Along with Attorney General Eric Holder, Rev. Al Sharpton, Rep. John Lewis, and other civil rights leaders, Sherrilyn Ifill spoke to tens of thousands of Americans at the 50th Anniversary of the March on Washington. The marchers stretched from the Lincoln Memorial down the length of the Mall’s reflecting pool and beyond. Although we marched for myriad reasons — to honor our history, to call for more jobs and a living wage, to end mass incarceration and racial profiling — the March was first and foremost a call to action. There is so much work to be done. African-Americans’ continuing struggle for equality and equal rights is, in fact, the central drama of democratic progress.
Good morning! It is truly a good morning – in fact a great morning – when thousands of people from all over America – wake up with their collective minds set on freedom, justice and equality. I stand before you representing this nation’s greatest civil rights law organization, the NAACP Legal Defense Fund. Our lawyers litigated and argued the Shelby County voting rights case in the United States Supreme Court. Sixty years ago, our lawyers led by Thurgood Marshall litigated and won Brown v. Board of Education.
Most importantly I stand before you on behalf of the people we represent from all over the country: people like Ernest Montgomery and Earl Cunningham and all of the black voters in Shelby County, Alabama who bravely stood up to fight for equality and fairness in voting and in the political process. I represent today those on whose behalf we fight in the courts: those who have been stopped, frisked, foreclosed on, shut out, profiled. Children placed in the school-to-prison pipeline. Men who’ve been sentenced to death row because they are black.
I stand to represent all of the thousands of people we have represented over the years in courts all over this country. People brave enough to believe like all of you believe that we have a right to a fair justice system. People who recognize that to maintain a democracy is hard work. It requires agitation, and mobilization, and organization, and litigation, and a consistent demand for more justice, for greater equality, for more peace.
We know that that our voices in the courtroom are not enough. We need to raise our voices in the street as well. We need to let Congress hear us. When we tell them they must amend the Voting Rights Act, let them hear you! Tell them: amend the Voting Rights Act.
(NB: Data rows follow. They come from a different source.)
/-- The vector loads: operands, registers, the address of an element, and which problems trim (07 R177, R179). -/
def loadOf (i : Instr) (x : Hart) : Option (VMOps × List Reg × (Nat → Nat) × (Nat → Bool)) :=
  match i with
  | .vld o => some (o, [o.x], unitAt x o, fun c => c == 0x09)
  | .vlds o => some (o, [o.x], stridedAt x o, fun c => c == 0x09)
  | .vldx o => some (o, [o.x, o.z], indexedAt x o, fun c => c == 0x09)
  | .vldff o => some (o, [o.x], unitAt x o, fun c => c != 0x14 && c != stackHeld)
  | _ => none

/-- The vector stores: operands, registers and the address of an element (07 R177). -/
def storeOf (i : Instr) (x : Hart) : Option (VMOps × List Reg × (Nat → Nat)) :=
  match i with
  | .vst o => some (o, [o.x], unitAt x o)
  | .vsts o => some (o, [o.x], stridedAt x o)
  | .vstx o => some (o, [o.x, o.z], indexedAt x o)
  | _ => none

/-- A vector memory form of `rs` may begin: configured, registers below the count, tokens ready. -/
def vmReady (s : State) (o : VMOps) (rs : List Reg) : Prop :=
  free s ∧ s.me.conf ≠ none ∧ (∀ r ∈ rs, r.toNat < vCount s.me) ∧ tokensReady s.me o.wait
    ∧ plainAt s.me (following s.me)

/-- What a vector access leaves of the hart: its scalar registers, its shape but VSTART, its flags and its masks. -/
def accessKeeps (x y : Hart) : Prop :=
  y.s = x.s ∧ y.f = x.f ∧ y.conf = x.conf ∧ y.vl = x.vl ∧ y.vrows = x.vrows ∧ y.vstart = 0 ∧ y.m = x.m

/-- Element `e` of register `d` holds the bytes at place `p`; the register's other bytes are judged apart. -/
def elementHolds (s t : State) (d : Reg) (e : Nat) (p : Place) : Prop :=
  let n := ewBytes s.me
  ∀ k, k < n → Tab.get 0 (t.me.vreg d.toNat) (n * e + k) = placeByte s p k

/-- The bytes of register `d` outside the elements of `l`, and every other vector register, stand. -/
def elementsStand (s t : State) (d : Reg) (l : List Nat) : Prop :=
  let n := ewBytes s.me
  (∀ k, (∀ e ∈ l, k < n * e ∨ n * e + n ≤ k) → Tab.get 0 (t.me.vreg d.toNat) k = Tab.get 0 (s.me.vreg d.toNat) k)
    ∧ ∀ r, r ≠ d.toNat → t.me.vreg r = s.me.vreg r

/-- No byte of memory and no other hart changes. -/
def memoryStands (s t : State) : Prop := (∀ a, t.byte a = s.byte a) ∧ ∀ h, h ≠ s.cur → t.hart h = s.hart h

/-- The runs of `n` bytes at `pl e` for the elements of `l` do not meet. -/
def apart (l : List Nat) (pl : Nat → Nat) (n : Nat) : Prop :=
  ∀ e ∈ l, ∀ f ∈ l, e ≠ f → pl e + n ≤ pl f ∨ pl f + n ≤ pl e

/-- The word of `n` bytes at location `l`. -/
def State.word (s : State) (l n : Nat) : Nat := leNat (readPlace s (.ram l) n)

end Sys2Proof.Machine
end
And in case they didn’t hear you today, call their offices on Monday morning and tell them again. Tell our state houses: we don’t want stand-your-ground laws that allow people to stalk and kill our children and get away with it.
Finally I represent all of those women who were not allowed to speak at the March 50 years ago. Gloria Richardson. And Fannie Lou Hamer. And Constance Baker Motley. And Rosa Parks. Women who were pillars of the Civil Rights Movement. They too were beaten and shut out and marginalized. But they didn’t give up. Today they speak through all of us. And so this is a good morning. A great morning. For freedom. For justice. For equality. Thank you.
The day after the 50th Anniversary of the March on Washington, Sherrilyn Ifill appeared on MSNBC’s Melissa Harris-Perry show. She discussed the strenuous efforts of civil rights law firms, particularly LDF, who are fanning out across the South, assessing changes to voting procedures, and preparing to “unleash a wave of litigation” against discriminatory changes. “This is not what Congress wanted. Congress wanted a Section 5,” she said. “The fight was brought to us and we’re gonna take it on.”